What are button mushrooms?
Porcine or button mushrooms are made by letting the mushroom bulb dry out for about a week, then roasting it until the juices run clear and the mushrooms become plump. Generally, most button mushrooms are reserved for braising or oven roasting; they have a mild, nutty flavor and sometimes a peppery bite.
You may eat them raw, sautéing them with onions and garlic. Many cooks sauté them in a mixture of red wine and butter until they are glistening, adding chives, garlic, mushrooms, and simmer for about a half-hour. Or you can roast them and add a rich mushroom broth to the pan; cook for about half an hour. These button mushrooms are delicious in soups, on pizzas, or baked in muffins or muffin sandwiches.
All mushrooms are good for you, but these are especially good for you.
Caveats to Mushroom Preparation
Some mushrooms are extremely delicate and tend to be lacking in iron. Try to eat these mushrooms in the days following the harvest. When eating these mushrooms, know that it may be hard to add enough iron to the diet without supplements.
How to Use Mushrooms
Fresh button mushrooms can be cooked on a stovetop for 10 minutes or less or in a frying pan for 5 minutes or less.
If you have a great recipe, please send it to my attention. My recipes have been featured in numerous publications and on national television. I would love to share it with you.
The mushrooms in my recipes are organic, non-GMO, and the food was sourced from a farmer who not only is proud to be an organic farmer but is also trying to promote health through clean foods. If you would like to buy my mushroom recipes, please go to my website.
Mushrooms: Caught Off Guard
It’s the day after the mushrooms are harvested.
The fresh ones, preserved in brine, are packed and prepared.
They are frozen for use next year.
The canned, packaged mushrooms are stored for two years or more.

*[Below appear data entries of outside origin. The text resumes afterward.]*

theorem execWdtKick_keeps {b0 s : State} (m : Master) (core : Core) (v : W32) (hp : [.agenda, .regs, .freeCtr, .detected, .events, .frz, .pwr, .leave, .masked, .tx, .mgt, .cmx, .boot] ⊆ K) (hK : Keeps K b0 s) : KeepsO K b0 (execWdtKick m core v s) := by
  unfold execWdtKick
  try dsimp only
  repeat' first
    | with_reducible assumption
    | (with_reducible refine List.Subset.trans ?_ hp; decide)
    | with_reducible apply KeepsO.next
    | with_reducible apply State.put_keeps
    | with_reducible apply State.puts_keeps
    | with_reducible apply State.arm_keeps
    | with_reducible apply State.gate_keeps
    | with_reducible apply State.row_keeps
    | with_reducible apply State.seqsDone_keeps
    | with_reducible apply State.coreBack_keeps
    | with_reducible apply State.restartEvent_keeps
    | with_reducible refine Keeps.ofEq (by with_reducible assumption) ?_
    | with_reducible apply Keeps.ite
    | with_reducible apply KeepsO.ite
    | (intro _ _ <;> try dsimp only)
    | dsimp only
    | split
    | with_reducible apply Keeps.set_mgt

theorem State.kernelRestart_keeps {b0 s : State} (hp : [.agenda, .regs, .events, .frz, .pwr, .leave, .masked, .tx, .mgt, .cmx, .boot] ⊆ K) (hK : Keeps K b0 s) : Keeps K b0 (State.kernelRestart s) := by
  unfold State.kernelRestart
  try dsimp only
  repeat' first
    | with_reducible assumption
    | (with_reducible refine List.Subset.trans ?_ hp; decide)
    | with_reducible apply State.at'_keeps
    | with_reducible apply State.later_keeps
    | with_reducible apply State.kernelCore_keeps
    | with_reducible refine Keeps.ofEq (by with_reducible assumption) ?_
    | with_reducible apply Keeps.ite
    | (with_reducible refine Keeps.foldl ?_ (fun _ _ _ => ?_) <;> try dsimp only)
    | dsimp only
    | split
    | with_reducible apply Keeps.set_mgt
    | with_reducible apply Keeps.set_boot

theorem execWatchdogExpiry_keeps {b0 s : State} (core : Core) (hp : [.agenda, .regs, .freeCtr, .detected, .events, .frz, .pwr, .leave, .masked, .tx, .mgt, .cmx, .boot] ⊆ K) (hK : Keeps K b0 s) : KeepsO K b0 (execWatchdogExpiry core s) := by
  unfold execWatchdogExpiry
  try dsimp only
  repeat' first
    | with_reducible assumption
    | (with_reducible refine List.Subset.trans ?_ hp; decide)
    | with_reducible apply KeepsO.next
    | with_reducible apply State.at'_keeps
    | with_reducible apply State.disarm_keeps
    | with_reducible apply State.mgtErr_keeps
    | with_reducible apply State.restartCore_keeps
    | with_reducible apply State.revertRole_keeps
    | with_reducible apply State.kernelRestart_keeps
    | with_reducible refine Keeps.ofEq (by with_reducible assumption) ?_
    | with_reducible apply Keeps.ite

theorem execMgtRestartWrite_keeps {b0 s : State} (m : Master) (v : W32) (hp : [.agenda, .detected] ⊆ K) (hK : Keeps K b0 s) : KeepsO K b0 (execMgtRestartWrite m v s) := by
  unfold execMgtRestartWrite
  try dsimp only
  repeat' first
    | with_reducible assumption
    | (with_reducible refine List.Subset.trans ?_ hp; decide)
    | with_reducible apply KeepsO.next
    | with_reducible apply State.later_keeps
    | with_reducible apply State.gate_keeps
    | with_reducible apply State.row_keeps
    | with_reducible refine Keeps.ofEq (by with_reducible assumption) ?_
    | with_reducible apply Keeps.ite
    | (with_reducible refine Keeps.foldl ?_ (fun _ _ _ => ?_) <;> try dsimp only)
    | with_reducible apply KeepsO.ite
    | (intro _ _ <;> try dsimp only)

theorem execMgtRemapWrite_keeps {b0 s : State} (m : Master) (core : Core) (v : W32) (hp : [.agenda, .regs, .detected] ⊆ K) (hK : Keeps K b0 s) : KeepsO K b0 (execMgtRemapWrite m core v s) := by
  unfold execMgtRemapWrite
  try dsimp only
  repeat' first
    | with_reducible assumption
    | (with_reducible refine List.Subset.trans ?_ hp; decide)
    | with_reducible apply KeepsO.next
    | with_reducible apply State.setReg_keeps
    | with_reducible apply State.gate_keeps
    | with_reducible apply State.row_keeps
    | with_reducible refine Keeps.ofEq (by with_reducible assumption) ?_
    | with_reducible apply Keeps.ite
    | with_reducible apply KeepsO.ite
    | (intro _ _ <;> try dsimp only)

theorem State.actStart_keeps {b0 s : State} (r : Nat) (hp : [.agenda, .regs, .freeCtr, .events, .frz, .pwr, .leave, .masked, .tx, .mgt, .cmx, .boot] ⊆ K) (hK : Keeps K b0 s) : Keeps K b0 (State.actStart s r) := by
  unfold State.actStart
  try dsimp only
  repeat' first
    | with_reducible assumption
    | (with_reducible refine List.Subset.trans ?_ hp; decide)
    | with_reducible apply State.setRole_keeps
    | with_reducible apply State.seqsGo_keeps
    | with_reducible refine Keeps.ofEq (by with_reducible assumption) ?_
    | with_reducible apply Keeps.ite
    | dsimp only
    | split
    | with_reducible apply Keeps.set_mgt

theorem execMgtActWrite_keeps {b0 s : State} (m : Master) (v : W32) (hp : [.agenda, .regs, .freeCtr, .detected, .events, .frz, .pwr, .leave, .masked, .tx, .mgt, .cmx, .boot] ⊆ K) (hK : Keeps K b0 s) : KeepsO K b0 (execMgtActWrite m v s) := by
  unfold execMgtActWrite
  try dsimp only
  repeat' first
    | with_reducible assumption
    | (with_reducible refine List.Subset.trans ?_ hp; decide)
    | with_reducible apply KeepsO.next
    | with_reducible apply State.put_keeps
    | with_reducible apply State.event_keeps
    | with_reducible apply State.gate_keeps
    | with_reducible apply State.row_keeps
    | with_reducible apply State.setRole_keeps
    | with_reducible apply State.actStart_keeps
    | with_reducible refine Keeps.ofEq (by with_reducible assumption) ?_
    | with_reducible apply Keeps.ite
    | with_reducible apply KeepsO.ite
    | (intro _ _ <;> try dsimp only)
    | dsimp only
    | split
    | with_reducible apply Keeps.set_mgt

theorem execActivationStart_keeps {b0 s : State} (hp : [.agenda, .regs, .freeCtr, .events, .frz, .pwr, .leave, .masked, .tx, .mgt, .cmx, .boot] ⊆ K) (hK : Keeps K b0 s) : KeepsO K b0 (execActivationStart s) := by
  unfold execActivationStart
  try dsimp only
  repeat' first
    | with_reducible assumption
    | with_reducible apply KeepsO.next
    | with_reducible apply State.seqsGo_keeps
    | with_reducible apply State.actStart_keeps
    | with_reducible refine Keeps.ofEq (by with_reducible assumption) ?_
    | with_reducible apply Keeps.ite
    | (with_reducible refine Keeps.foldl ?_ (fun _ _ _ => ?_) <;> try dsimp only)

theorem execProbationEnd_keeps {b0 s : State} (role : Fin 4) (hp : [.agenda, .regs, .freeCtr, .mgt, .boot] ⊆ K) (hK : Keeps K b0 s) : KeepsO K b0 (execProbationEnd role s) := by
  unfold execProbationEnd
  try dsimp only
  repeat' first
    | with_reducible assumption
    | (with_reducible refine List.Subset.trans ?_ hp; decide)
    | with_reducible apply KeepsO.next
    | with_reducible apply State.put_keeps
    | with_reducible apply State.setRole_keeps
    | with_reducible apply State.setOutcome_keeps
    | with_reducible refine Keeps.ofEq (by with_reducible assumption) ?_
    | with_reducible apply Keeps.ite
    | with_reducible apply KeepsO.ite
    | dsimp only
    | split
    | with_reducible apply Keeps.set_mgt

The mushrooms in the storage containers are more wrinkled than the ones stored in brine.
The canned mushrooms are dented, and the caps are soft.
The packaged mushrooms do not taste as good as the fresh ones.
After about 24 hours, the canned mushrooms are tossed into the frying pan to be sautéed and roasted.
Butter and garlic will never go bad; they keep for years.
Mushrooms are now marinating and roasting on the stovetop.
Butter and mushrooms are cooking in a pan.
Wrap up your kitchen tools and toss them into the refrigerator.
Forgetting to eat mushrooms can be a terrible mistake.
And that’s why they are a staple in the dishes of most large communities around the world.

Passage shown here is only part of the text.